Whole brain models are slowly emerging as promising tools in medicine (Wang, H. E. 2024). They integrate data of various modality into one mechanistic framework to generate personalized predictions. A network of neural mass models is constructed, constrained by an individual connectome, and parameters involved in mechanisms at lower scales are inferred from large-scale brain recordings (EEG, fMRI). But the range of parameters is limited by the choice of neural mass model. Phenomenological models offer an abstract representation of neural activity for which the link between mathematical parameters and biological constraints is arbitrary. For mean-field models, the link with neuronal properties is more obvious, but some dimensions are often lost during mathematical derivation. Future clinical applications of virtual brain twins heavily depend on their ability to incorporate highly detailed lower scale mechanisms. This is particularly true in Psychiatry where most treatments are pharmacological and involve complex interactions between receptor activations and physiological alterations. Here, we validate a method to upscale detailed microscopic dynamics to the whole brain and infer parameters that are not available in the ground truth model.

Methods:

We generated (Fig. 1A) a dataset of spiking activity of a heterogenous QIF network (Izhikevich, E. M. 2006) of 10000 neurons, systematically varying excitability (η) and the probability of connections between neurons (p). For this network, an exact mean-field model was previously derived by Montbrió et al. (MPR model, Montbrió, E. 2015) describing the average firing rate (r) and membrane potential (v) of the population.

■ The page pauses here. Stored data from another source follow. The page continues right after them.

-- ==== Sys2Proof/Laws/Tables.lean ====
section
/-! SUPPORT. The laws of the canonical tables: what a read after a write gives, and that every table operation keeps the
canonical form. -/

namespace Sys2Proof.Laws

open Sys2Proof.Machine

variable {α : Type}

@[simp] theorem mapGet_mapErase_same (d : α) (m : List (Nat × α)) (k : Nat) : mapGet d (mapErase m k) k = d := by
  induction m with
  | nil => rfl
  | cons e t ih =>
    obtain ⟨j, v⟩ := e
    by_cases h : j = k
    · simp [mapErase, h, ih]
    · simp [mapErase, mapGet, h, ih]

theorem mapGet_mapErase_ne (d : α) (m : List (Nat × α)) {j k : Nat} (h : j ≠ k) :
    mapGet d (mapErase m k) j = mapGet d m j := by
  induction m with
  | nil => rfl
  | cons e t ih =>
    obtain ⟨i, v⟩ := e
    by_cases hi : i = k
    · simp [mapErase, mapGet, hi, ih, h.symm]
    · simp [mapErase, mapGet, hi, ih]

@[simp] theorem mapGet_mapPut_same (d : α) (m : List (Nat × α)) (k : Nat) (v : α) : mapGet d (mapPut m k v) k = v := by
  induction m with
  | nil => simp [mapPut, mapGet]
  | cons e t ih =>
    obtain ⟨j, w⟩ := e
    by_cases h1 : k < j
    · simp [mapPut, mapGet, h1]
    · by_cases h2 : k = j
      · simp [mapPut, mapGet, h2]
      · simp [mapPut, mapGet, h1, h2, ih, Ne.symm h2]

theorem mapGet_mapPut_ne (d : α) (m : List (Nat × α)) {j k : Nat} (v : α) (h : j ≠ k) :
    mapGet d (mapPut m k v) j = mapGet d m j := by
  induction m with
  | nil => simp [mapPut, mapGet, h.symm]
  | cons e t ih =>
    obtain ⟨i, w⟩ := e
    by_cases h1 : k < i
    · simp [mapPut, mapGet, h1, h.symm]
    · by_cases h2 : k = i
      · subst h2
        simp [mapPut, mapGet, h.symm]
      · simp [mapPut, mapGet, h1, h2, ih]

@[simp] theorem mapGet_mapSet_same [DecidableEq α] (d : α) (m : List (Nat × α)) (k : Nat) (v : α) :
    mapGet d (mapSet d m k v) k = v := by
  unfold mapSet
  split
  · simp [*]
  · simp

theorem mapGet_mapSet_ne [DecidableEq α] (d d' : α) (m : List (Nat × α)) {j k : Nat} (v : α) (h : j ≠ k) :
    mapGet d (mapSet d' m k v) j = mapGet d m j := by
  unfold mapSet
  split
  · exact mapGet_mapErase_ne d m h
  · exact mapGet_mapPut_ne d m v h

/-- A key at or below every key of a rising table with a smaller first key. -/
theorem keysRising_cons {j : Nat} {v : α} {t : List (Nat × α)} :
    keysRising ((j, v) :: t) = true ↔ (∀ e ∈ t, j < e.1) ∧ keysRising t = true := by
  induction t generalizing j v with
  | nil => simp [keysRising]
  | cons e t ih =>
    obtain ⟨k, w⟩ := e
    constructor
    · intro h
      simp only [keysRising, Bool.and_eq_true, decide_eq_true_eq] at h
      obtain ⟨h1, h2⟩ := h
      refine ⟨?_, h2⟩
      intro e he
      rcases List.mem_cons.mp he with rfl | he
      · exact h1
      · exact Nat.lt_trans h1 ((ih.mp h2).1 e he)
    · rintro ⟨h1, h2⟩
      simp only [keysRising, Bool.and_eq_true, decide_eq_true_eq]
      exact ⟨h1 _ (List.mem_cons_self ..), h2⟩

theorem mem_mapErase {m : List (Nat × α)} {k : Nat} {e : Nat × α} (h : e ∈ mapErase m k) : e ∈ m := by
  induction m with
  | nil => cases h
  | cons x t ih =>
    obtain ⟨j, v⟩ := x
    by_cases hj : j = k
    · simp only [mapErase, hj, if_true] at h
      exact List.mem_cons_of_mem _ (ih h)
    · simp only [mapErase, hj, if_false] at h
      rcases List.mem_cons.mp h with rfl | h
      · exact List.mem_cons_self ..
      · exact List.mem_cons_of_mem _ (ih h)

theorem mem_mapPut {m : List (Nat × α)} {k : Nat} {v : α} {e : Nat × α} (h : e ∈ mapPut m k v) :
    e = (k, v) ∨ e ∈ m := by
  induction m with
  | nil => simpa [mapPut] using h
  | cons x t ih =>
    obtain ⟨j, w⟩ := x
    by_cases h1 : k < j
    · simp only [mapPut, h1, if_true] at h
      simpa using h
    · by_cases h2 : k = j
      · subst h2
        simp only [mapPut, Nat.lt_irrefl, if_true, if_false] at h
        rcases List.mem_cons.mp h with rfl | h
        · exact .inl rfl
        · exact .inr (List.mem_cons_of_mem _ h)
      · simp only [mapPut, h1, h2, if_false] at h
        rcases List.mem_cons.mp h with rfl | h
        · exact .inr (List.mem_cons_self ..)
        · exact (ih h).imp_right (List.mem_cons_of_mem _)

theorem keysRising_mapErase {m : List (Nat × α)} (k : Nat) (h : keysRising m = true) : keysRising (mapErase m k) = true := by
  induction m with
  | nil => rfl
  | cons x t ih =>
    obtain ⟨j, v⟩ := x
    have h' := keysRising_cons.mp h
    by_cases hj : j = k
    · simpa [mapErase, hj] using ih h'.2
    · simp only [mapErase, hj, if_false]
      exact keysRising_cons.mpr ⟨fun e he => h'.1 e (mem_mapErase he), ih h'.2⟩

theorem keysRising_mapPut {m : List (Nat × α)} (k : Nat) (v : α) (h : keysRising m = true) :
    keysRising (mapPut m k v) = true := by
  induction m with
  | nil => rfl
  | cons x t ih =>
    obtain ⟨j, w⟩ := x
    have h' := keysRising_cons.mp h
    by_cases h1 : k < j
    · simp only [mapPut, h1, if_true]
      refine keysRising_cons.mpr ⟨?_, h⟩
      intro e he
      rcases List.mem_cons.mp he with rfl | he
      · exact h1
      · exact Nat.lt_trans h1 (h'.1 e he)
    · by_cases h2 : k = j
      · subst h2
        simp only [mapPut, Nat.lt_irrefl, if_true, if_false]
        exact keysRising_cons.mpr h'
      · simp only [mapPut, h1, h2, if_false]
        refine keysRising_cons.mpr ⟨?_, ih h'.2⟩
        intro e he
        rcases mem_mapPut he with rfl | he
        · simp only
          omega
        · exact h'.1 e he

/-- A table operation keeps the canonical form: keys strictly rising, no entry an unlisted key's value. -/
theorem mapWf_mapSet [DecidableEq α] (d : Nat → α) {m : List (Nat × α)} (k : Nat) (v : α) (h : mapWf d m = true) :
    mapWf d (mapSet (d k) m k v) = true := by
  simp only [mapWf, Bool.and_eq_true, List.all_eq_true, decide_eq_true_eq] at h ⊢
  unfold mapSet
  split
  · exact ⟨keysRising_mapErase k h.1, fun e he => h.2 e (mem_mapErase he)⟩
  · rename_i hv
    refine ⟨keysRising_mapPut k v h.1, fun e he => ?_⟩
    rcases mem_mapPut he with rfl | he
    · exact hv
    · exact h.2 e he

theorem keysRising_filter {m : List (Nat × α)} (p : Nat × α → Bool) (h : keysRising m = true) :
    keysRising (m.filter p) = true := by
  induction m with
  | nil => rfl
  | cons x t ih =>
    obtain ⟨j, v⟩ := x
    have h' := keysRising_cons.mp h
    by_cases hp : p (j, v) = true
    · rw [List.filter_cons_of_pos hp]
      exact keysRising_cons.mpr ⟨fun e he => h'.1 e (List.mem_filter.mp he).1, ih h'.2⟩
    · rw [List.filter_cons_of_neg hp]
      exact ih h'.2

theorem mapWf_filter [DecidableEq α] (d : Nat → α) {m : List (Nat × α)} (p : Nat × α → Bool) (h : mapWf d m = true) :
    mapWf d (m.filter p) = true := by
  simp only [mapWf, Bool.and_eq_true, List.all_eq_true, decide_eq_true_eq] at h ⊢
  exact ⟨keysRising_filter p h.1, fun e he => h.2 e (List.mem_filter.mp he).1⟩

end Sys2Proof.Laws
end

The MPR model assumes an all-to-all connectivity between neurons (p=1) and an infinite population size. An MLP was trained on the QIF data to estimate the dynamics of (r,v) as a function of η and p and the results were compared to the ground-truth MPR model. Brain network models were constructed with The Virtual Brain (Sanz-Leon, P. 2015), using the structural connectivity of a schizophrenic patient whose brain was parcellated according to the Scheafer (Schaefer, A. 2018) atlas (100 regions, 7 Networks). The fluidity of brain activity is quantified by the variance of the upper triangular part of the Functional Connectivity Dynamics matrix (Hansen, E. C. A. 2015). Inference was performed using Simulation Based Inference (Tejero-Cantero, A. 2020) on synthetic BOLD time series by sampling random values of p and η for each functional network.

Results:

We found that the reconstructed dynamics from QIF data captured all the core features of the ground-truth MPR model and that microscale parameters can be successfully retrieved from brain imaging synthetic data. We show in Fig 1.B, the phase plane estimates by the MLP (when p=1) for different values of η and find that the topology of the nullclines and of the flow of the MPR model are well retrieved. When building a whole brain network with the estimated flow (TVB-QIF) and comparing it with a whole brain model using the MPR model (TVB-MPR), we find dynamical properties to also be the same (Fig 1.C). We find that the relationship between excitability and the global coupling is preserved in the whole brain network. Lastly, we inferred the global coupling and both excitability and connectivity between neurons for all 7 functional networks from synthetic BOLD data. We find that the posterior distributions converge to the ground truth (Fig 1. D, only global coupling and one network are shown for clarity).

Conclusions:

Inferring microscopic dynamics using machine learning techniques can successfully capture and reproduce results obtained mathematically in mean-field models. New data generated by highly detailed simulators, or from in vitro manipulations of brain tissue (e.g. organoids) can now be used to estimate microscopic effects such as synaptic density or pharmacological interventions from brain imaging recordings.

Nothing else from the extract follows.